Aquellas inversiones me seguían reportando unos intereses lentos pero seguros que complementaban mis ingresos como asesor forense. Jamás me podría comprar cuadros de impresionistas franceses, pero, si no gastaba más de la cuenta, seguramente no tendría que trabajar cuando no me apeteciera hacerlo.

Por su parte, Lou era un hombre muy rico, incluso tras haber perdido buena parte de sus propiedades y a la mayoría de sus clientes, por lo que ahora dividía su tiempo entre una embarcación de vela en el Pacífico Sur y una finca en el Valle de Willamette.
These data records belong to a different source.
theorem witness_WriteWhileBusySetsEbusy_sets :
    (facing [.write 0xF 0] (busyAt .mix .words)).agenda = .write 0xF 0 :: [] ∧
    (facing [.write 0xF 0] (busyAt .mix .words)).status.busy = true ∧ (0xF#4 : BitVec 4) ≠ 0x1 ∧ (0x0#4 : BitVec 4) ≠ 0x1 := by
  decide

theorem witness_WriteWhileBusySetsEbusy_clears :
    (∃ t, step (facing [.write 0x1 4] flagged) = .next t ∧ (facing [.write 0x1 4] flagged).status.ebusy = true ∧
      t.status.ebusy = false) ∧
    ∃ t, step (facing [.reset] flagged) = .next t ∧ (facing [.reset] flagged).status.ebusy = true ∧
      t.status.ebusy = false := ⟨⟨_, rfl, rfl, rfl⟩, _, rfl, rfl, rfl⟩

theorem witness_NothingElseRaisesAFlag :
    (∃ t, step (facing [.write 0x0 0] idle) = .next t ∧ (facing [.write 0x0 0] idle).status.eill = false ∧
      t.status.eill = true) ∧
    ∃ t, step (facing [.write 0x2 0] (busyAt .mix .words)) = .next t ∧
      (facing [.write 0x2 0] (busyAt .mix .words)).status.ebusy = false ∧ t.status.ebusy = true :=
  ⟨⟨_, rfl, rfl, rfl⟩, _, rfl, rfl, rfl⟩

theorem witness_StatusWriteClearsFlags :
    (facing [.write 0x1 6] flagged).agenda = .write 0x1 6 :: [] ∧ (6#64).getLsbD 1 = true ∧ (6#64).getLsbD 2 = true := by
  decide

theorem witness_IdleWritesByIndex :
    (facing [.write 0x0 0x01#64] idle).status.busy = false ∧ (0x01#64 : Word) = encodeWrite .mix ∧
    (∀ i, (0x00#64 : Word) ≠ encodeWrite i) ∧ ((0x5#4 : BitVec 4) ≤ 0x5 ∧ (0x5#4 : BitVec 4) ≤ 0xF) ∧
    ∀ idx ∈ [0x0#4, 0x1#4, 0x2#4, 0x3#4, 0x4#4, 0x5#4, 0xF#4],
      (facing [.write idx 9] idle).agenda = .write idx 9 :: [] :=
  ⟨rfl, rfl, fun i => (illegal_words i).1, by decide, by decide⟩

theorem witness_HostReadGivesTheRegister :
    ((0xC#4 : BitVec 4) ≤ 0xC ∧ (0xC#4 : BitVec 4) ≤ 0xF ∧ ¬(0xC#4 : BitVec 4) ≤ 0xB) ∧
    ∀ idx ∈ [0x0#4, 0x1#4, 0x2#4, 0x3#4, 0x4#4, 0x5#4, 0x6#4, 0x7#4, 0x8#4, 0x9#4, 0xA#4, 0xB#4, 0xC#4, 0xF#4],
      (facing [.read idx] idle).agenda = .read idx :: [] := by decide

theorem witness_ReservedIndicesHoldNothing :
    ((0x7#4 : BitVec 4) = 0x7 ∨ (0xC#4 : BitVec 4) ≤ 0x7) ∧ ((0xC#4 : BitVec 4) = 0x7 ∨ (0xC#4 : BitVec 4) ≤ 0xC) ∧
    (facing [.write 0x7 1] idle).agenda = .write 0x7 1 :: [] ∧ (facing [.write 0x7 1] idle).status.busy = false ∧
    (facing [.write 0xF 1] (busyAt .mix .words)).agenda = .write 0xF 1 :: [] ∧
    (facing [.write 0xF 1] (busyAt .mix .words)).status.busy = true := by decide

theorem witness_RegistersHoldStillWhileBusy :
    ∃ t, (busyAt .mix .fin1).status.busy = true ∧ step (busyAt .mix .fin1) = .next t ∧ t.status.busy = true :=
  ⟨_, rfl, rfl, rfl⟩

theorem witness_OnlyRetireOrResetEndsACommand :
    (∃ t, (busyAt .mix .retire).status.busy = true ∧ step (busyAt .mix .retire) = .next t ∧ t.status.busy = false) ∧
    ∃ t, (facing [.reset] (busyAt .mix .words)).status.busy = true ∧
      step (facing [.reset] (busyAt .mix .words)) = .next t ∧ t.status.busy = false :=
  ⟨⟨_, rfl, rfl, rfl⟩, _, rfl, rfl, rfl⟩

/-! ### Witnesses: the sequencer's steps -/

theorem witness_StartStepByCommand : ∀ i ∈ [Instr.mix, .expand, .hashmix, .hashmixA, .seedgen],
    (busyAt i .start).status.busy = true ∧ (busyAt i .start).ph = .start ∧ (busyAt i .start).command = some i := by decide

theorem witness_WordLoopRunsOncePerWord :
    ((busyAt .seedgen .words).status.busy = true ∧ (busyAt .seedgen .words).ph = .words ∧
      (busyAt .seedgen .words).command = some .seedgen ∧
      (busyAt .seedgen .words).mixerOperands .seedgen = some (Config.KSEED, 8)) ∧
    ((busyAt .seedgen .words).idx < (8#64) >>> 3 ∧ (busyAt .seedgen .words).idx = 0) ∧
    { busyAt .mix .words with idx := 1, len := 15 }.idx = (15#64) >>> 3 := by decide

/-- A MIX of `len` bytes about to take TAIL. -/
def mixTail (len : Word) : State := { busyAt .mix .tail with len := len }

theorem mixTail_shape (len : Word) :
    (mixTail len).status.busy = true ∧ (mixTail len).ph = .tail ∧ (mixTail len).command = some .mix :=
  ⟨rfl, rfl, command_of_cur rfl⟩

theorem witness_TailStepAbsorbsTheTail :
    ((mixTail 1).status.busy = true ∧ (mixTail 1).ph = .tail ∧ (mixTail 1).command = some .mix) ∧
    (1 ≤ tailBytes 1 ∧ tailBytes 1 ≤ 7 ∧ 1 ≤ tailBytes 15 ∧ tailBytes 15 ≤ 7) ∧
    (mixTail 1).coherent = true ∧ (mixTail 15).coherent = true :=
  ⟨mixTail_shape 1, by decide, by decide, by decide⟩

/-- A MIX of the empty message with seed 1 about to take FIN5 (vector V-M0a). -/
def mixBeforeFin5 : State := { busyAt .mix .fin5 with seed := 1, acc := 0xb456bcfc6ee99552#64 }

/-- A SEEDGEN of the sample 1 about to take FIN5 (95_test_vectors.md section 2.5). -/
def seedgenBeforeFin5 : State := { busyAt .seedgen .fin5 with ts := 1, acc := 0x9272c9d2f3d11617#64 }

theorem mixBeforeFin5_inv : mixBeforeFin5.Inv := by
  refine ⟨by decide, fun c seed len _ hc ho => ?_⟩
  have e : mixBeforeFin5.command = some .mix := by decide
  rw [e] at hc
  cases hc
  cases ho
  decide

theorem seedgenBeforeFin5_inv : seedgenBeforeFin5.Inv := by
  refine ⟨by decide, fun c seed len _ hc ho => ?_⟩
  have e : seedgenBeforeFin5.command = some .seedgen := by decide
  rw [e] at hc
  cases hc
  cases ho
  decide

theorem witness_FinaliserSteps :
    (∀ p ∈ [Phase.fin1, .fin2, .fin3, .fin4, .fin5], (busyAt .mix p).status.busy = true ∧ (busyAt .mix p).ph = p) ∧
    (mixBeforeFin5.ph = .fin5 ∧ mixBeforeFin5.Inv ∧ mixBeforeFin5.command = some .mix) ∧
    (seedgenBeforeFin5.ph = .fin5 ∧ seedgenBeforeFin5.Inv ∧ seedgenBeforeFin5.command = some .seedgen) :=
  ⟨by decide, ⟨rfl, mixBeforeFin5_inv, by decide⟩, rfl, seedgenBeforeFin5_inv, by decide⟩

theorem witness_RetireCommitsByCommand : ∀ i ∈ [Instr.mix, .expand, .hashmix, .hashmixA, .seedgen],
    (busyAt i .retire).status.busy = true ∧ (busyAt i .retire).ph = .retire ∧ (busyAt i .retire).command = some i := by
  decide

theorem witness_SequencerStepFrame : ∃ t, sequencerStep (busyAt .mix .fin2) = some t ∧ (busyAt .mix .fin2).ph ≠ .retire :=
  ⟨_, rfl, by decide⟩

theorem witness_DataNeverSelectsAPath :
    { busyAt .mix .words with acc := 1, seed := 2, ib := [(0, 3#8)] }.status.busy = (busyAt .mix .words).status.busy ∧
    { busyAt .mix .words with acc := 1, seed := 2, ib := [(0, 3#8)] }.ph = (busyAt .mix .words).ph ∧
    { busyAt .mix .words with acc := 1, seed := 2, ib := [(0, 3#8)] }.cur = (busyAt .mix .words).cur ∧
    { busyAt .mix .words with acc := 1, seed := 2, ib := [(0, 3#8)] }.len = (busyAt .mix .words).len ∧
    { busyAt .mix .words with acc := 1, seed := 2, ib := [(0, 3#8)] }.idx = (busyAt .mix .words).idx := by decide

/-- Buffers that agree at address 0, below LEN 1, and differ at address 1. -/
theorem witness_NothingReadAtOrBeyondLength : ∀ a : Word, a < { busyAt .mix .tail with ib := [(0, 5#8)], len := 1 }.len →
    Memory.read [(0, 5#8), (1, 9#8)] a.toNat = { busyAt .mix .tail with ib := [(0, 5#8)], len := 1 }.ibByte a := by
  intro a h
  have : a = 0 := BitVec.eq_of_toNat_eq (by
    have h : a.toNat < 1 := h
    show a.toNat = 0
    omega)
  rw [this]
  decide

/-! ### Witnesses: whole runs -/

/-- A running MIX of the one byte 05, seed 0, before TAIL (its accumulator is the length term, vector V-M1). -/
def mixOfOneByte : State := { busyAt .mix .tail with ib := [(0, 5#8)], len := 1, acc := 0x9e3779b97f4a7c15#64 }

/-- The invariant does not read the agenda. -/
theorem facing_inv {s : State} (moves : List Move) (h : s.Inv) : (facing moves s).Inv := h

theorem mixOfOneByte_inv (moves : List Move) : (facing moves mixOfOneByte).Inv := by
  refine facing_inv moves ⟨by decide, fun c seed len _ hc ho => ?_⟩
  have e : mixOfOneByte.command = some .mix := by decide
  rw [e] at hc
  cases hc
  cases ho
  decide

theorem idle_inv (s : State) (h : s.coherent = true) (hb : s.status.busy = false) : s.Inv :=
  ⟨h, fun _ _ _ e => by rw [hb] at e; cases e⟩

theorem witness_ReferenceStepCounts : { idle with len := 9 }.status.busy = false ∧ { idle with len := 9 }.agenda = [] := by
  decide

/-- No reset to come; stores to come at LEN and above, and one of the byte that is there. -/
theorem witness_EveryBusyBlockRetires :
    (facing [.buffer 0 5, .buffer 1 7, .wait] mixOfOneByte).Inv ∧
    (facing [.buffer 0 5, .buffer 1 7, .wait] mixOfOneByte).status.busy = true ∧
    Move.reset ∉ (facing [.buffer 0 5, .buffer 1 7, .wait] mixOfOneByte).agenda ∧
    (facing [.buffer 0 5, .buffer 1 7, .wait] mixOfOneByte).storesHarmless := by
  refine ⟨mixOfOneByte_inv _, rfl, by decide, fun _ a b h => ?_⟩
  have h : a = 0 ∧ b = 5 ∨ a = 1 ∧ b = 7 := by simpa [facing] using h
  rcases h with ⟨rfl, rfl⟩ | ⟨rfl, rfl⟩
  · exact .inr (by decide)
  · exact .inl (by decide)

/-- With a reset to come. -/
theorem witness_EveryBusyBlockRetires_reset :
    (facing [.reset] mixOfOneByte).Inv ∧ (facing [.reset] mixOfOneByte).status.busy = true ∧
    (facing [.reset] mixOfOneByte).storesHarmless :=
  ⟨mixOfOneByte_inv _, rfl, fun _ a b h => by simp [facing] at h⟩

/-- An EXPAND with a read and a dropped write before its two steps: four steps to the idle block. -/
theorem witness_InterleavedCommandCommitsItsFunction :
    (facing [.read 0x4, .write 0x2 5] idle).Inv ∧ (facing [.read 0x4, .write 0x2 5] idle).status.busy = false ∧
    Move.reset ∉ (facing [.read 0x4, .write 0x2 5] idle).agenda ∧
    ∃ s1 t, exec .expand (facing [.read 0x4, .write 0x2 5] idle) = .next s1 ∧
      Host.Core.run core 4 s1 = .next t ∧
      (∀ m < 4, ∀ u, Host.Core.run core m s1 = .next u → u.status.busy = true) ∧ t.status.busy = false := by
  refine ⟨idle_inv _ (by decide) (by decide), by decide, by decide, _, _, rfl, rfl, fun m hm u h => ?_, rfl⟩
  have : m = 0 ∨ m = 1 ∨ m = 2 ∨ m = 3 := by omega
  rcases this with rfl | rfl | rfl | rfl <;> (cases h; rfl)

theorem witness_StepKeepsInvariant : mixBeforeFin5.Inv ∧ ∃ t, step mixBeforeFin5 = .next t := ⟨mixBeforeFin5_inv, _, rfl⟩

theorem witness_LegalStatesNeverFault : { busyAt .mix .words with idx := 1, len := 8 }.coherent = true := by decide

theorem witness_BufferChangeWhileHashingIsRefused :
    (facing [.buffer 0 6] mixOfOneByte).agenda = .buffer 0 6 :: [] ∧
    (mixOfOneByte.status.busy = true ∧ mixOfOneByte.command = some .mix ∧ 0 < mixOfOneByte.len ∧
      (6 : Byte) ≠ mixOfOneByte.ibByte 0) ∧
    ¬(1 : Word) < mixOfOneByte.len ∧ ¬(5 : Byte) ≠ mixOfOneByte.ibByte 0 ∧
    Memory.wf (facing [.buffer 1 6] mixOfOneByte).ib = true ∧ (0 : Word) ≠ 1 ∧
    ∃ r, step (facing [.buffer 0 6] mixOfOneByte) = .refused r :=
  ⟨by decide, by decide, by decide, by decide, by decide, by decide, _, rfl⟩

theorem witness_DeadHiddenRegistersNeverMatter :
    idle.liveView = (idle.withHidden 5 6 7 8).liveView ∧ idle ≠ idle.withHidden 5 6 7 8 ∧ ∃ t, step idle = .next t :=
  ⟨by decide, by decide, _, rfl⟩

/-- The empty message with seed 1: MIX, a change of SEED, EXPAND; and HASHMIX. -/
theorem witness_MixThenExpandEqualsHashmix : ∃ s m e h s1 m' e1 h1 : State, s.status.busy = false ∧
    exec .mix s = .next s1 ∧ sequencerRun (referenceSteps s .mix) s1 = some m ∧
    m'.status.busy = false ∧ m'.digest = m.digest ∧
    exec .expand m' = .next e1 ∧ sequencerRun (referenceSteps m' .expand) e1 = some e ∧
    exec .hashmix s = .next h1 ∧ sequencerRun (referenceSteps s .hashmix) h1 = some h := by
  have run : ∀ {o : Option State}, o.isSome = true → ∃ t, o = some t := fun h => Option.isSome_iff_exists.mp h
  have hm : (sequencerRun 8 (({ idle with seed := 1 } : State).accept .mix)).map State.digest =
      some 0xb456bcfc34c2cb2c#64 := by decide
  have hh : (sequencerRun 8 (({ idle with seed := 1 } : State).accept .hashmix)).isSome = true := by decide
  have he : (sequencerRun 2 (({ idle with digest := 0xb456bcfc34c2cb2c#64 } : State).accept .expand)).isSome = true := by
    decide
  obtain ⟨m, hm, hd⟩ := Option.map_eq_some_iff.mp hm
  obtain ⟨h, hh⟩ := run hh
  obtain ⟨e, he⟩ := run he
  exact ⟨{ idle with seed := 1 }, m, e, h, _, { idle with digest := 0xb456bcfc34c2cb2c#64 }, _, _, rfl, rfl, hm, rfl,
    hd.symm, rfl, he, rfl, hh⟩

/-! ### Witnesses: the pure functions -/

theorem witness_PrimitivesBitByBit : (0 ≤ 63 ∧ 0 + 0 ≤ 63) ∧ (63 ≤ 63 ∧ ¬63 + 1 ≤ 63) ∧ (1 ≤ 1 ∧ 1 ≤ 63 ∧ 63 ≤ 63) := by decide
theorem witness_XorshiftIsItsOwnInverse :
    (31 ≤ 31 ∧ 31 ≤ 63) ∧ (31 ≤ 63 ∧ 63 ≤ 63) ∧ 30 ≤ 30 ∧ (0x1ffffffff#64).toNat < 2 ^ 33 := by decide
theorem witness_MixerStepsAreBijections : (1 ≤ 1 ∧ 63 ≤ 63) ∧ (1#64).getLsbD 0 = true ∧ Config.M2.getLsbD 0 = true := by decide
theorem witness_EqualFirstXorCollides : (wordBytesOf 5).length = 8 ∧ (wordBytesOf 6).length = 8 ∧
    xor64 6 (leWord (wordBytesOf 5)) = xor64 5 (leWord (wordBytesOf 6)) := by decide
theorem witness_MemReadIsLittleEndian : (1 ≤ 1 ∧ 1 ≤ 8) ∧ (1 ≤ 8 ∧ 8 ≤ 8 ∧ 7 < 8 ∧ 8 * 8 ≤ 64) := by decide
theorem witness_MemWriteIsTheOutRegisterWrite :
    (8 ≤ 8 ∧ 24 + 8 ≤ 32 ∧ 31 < 32 ∧ 24 ≤ 31) ∧ (1 ≤ 8 ∧ 0 + 1 ≤ 32 ∧ ¬(0 ≤ 1 ∧ 1 < 0 + 1)) := by decide
theorem witness_SampleBytesReadBack : (0 : Nat) < 8 ∧ 7 < 8 := by decide
theorem witness_ExpandIsThirtyTwoBytesAndInjective : (0x8000000000000000#64 : Word) ≠ 0 := by decide
theorem witness_SignedReinterpretationRoundTrip :
    (-(2 ^ 63) ≤ (-(2 ^ 63) : Int) ∧ (-(2 ^ 63) : Int) < 2 ^ 63) ∧ (-(2 ^ 63) ≤ (2 ^ 63 - 1 : Int) ∧ (2 ^ 63 - 1 : Int) < 2 ^ 63) := by
  decide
Llamé a Oregón y se puso su mujer. Estaba tan tranquila como siempre, pero yo me pregunté si ello se debería a su fortaleza de carácter o no sería más que una apariencia. Nos pasamos un ratito charlando animadamente y después ella me dijo que Lou se encontraba en el estado de Washington, practicando el montañismo con su hijo cerca del Mount Rainier y no regresaría hasta el día siguiente por la noche o el lunes por la mañana.

Le expresé mis mejores deseos, le di las gracias y colgué.

Después me tomé otra taza de café y esperé el regreso a casa de Robin para que su presencia me ayudara a olvidar los sinsabores de la jornada.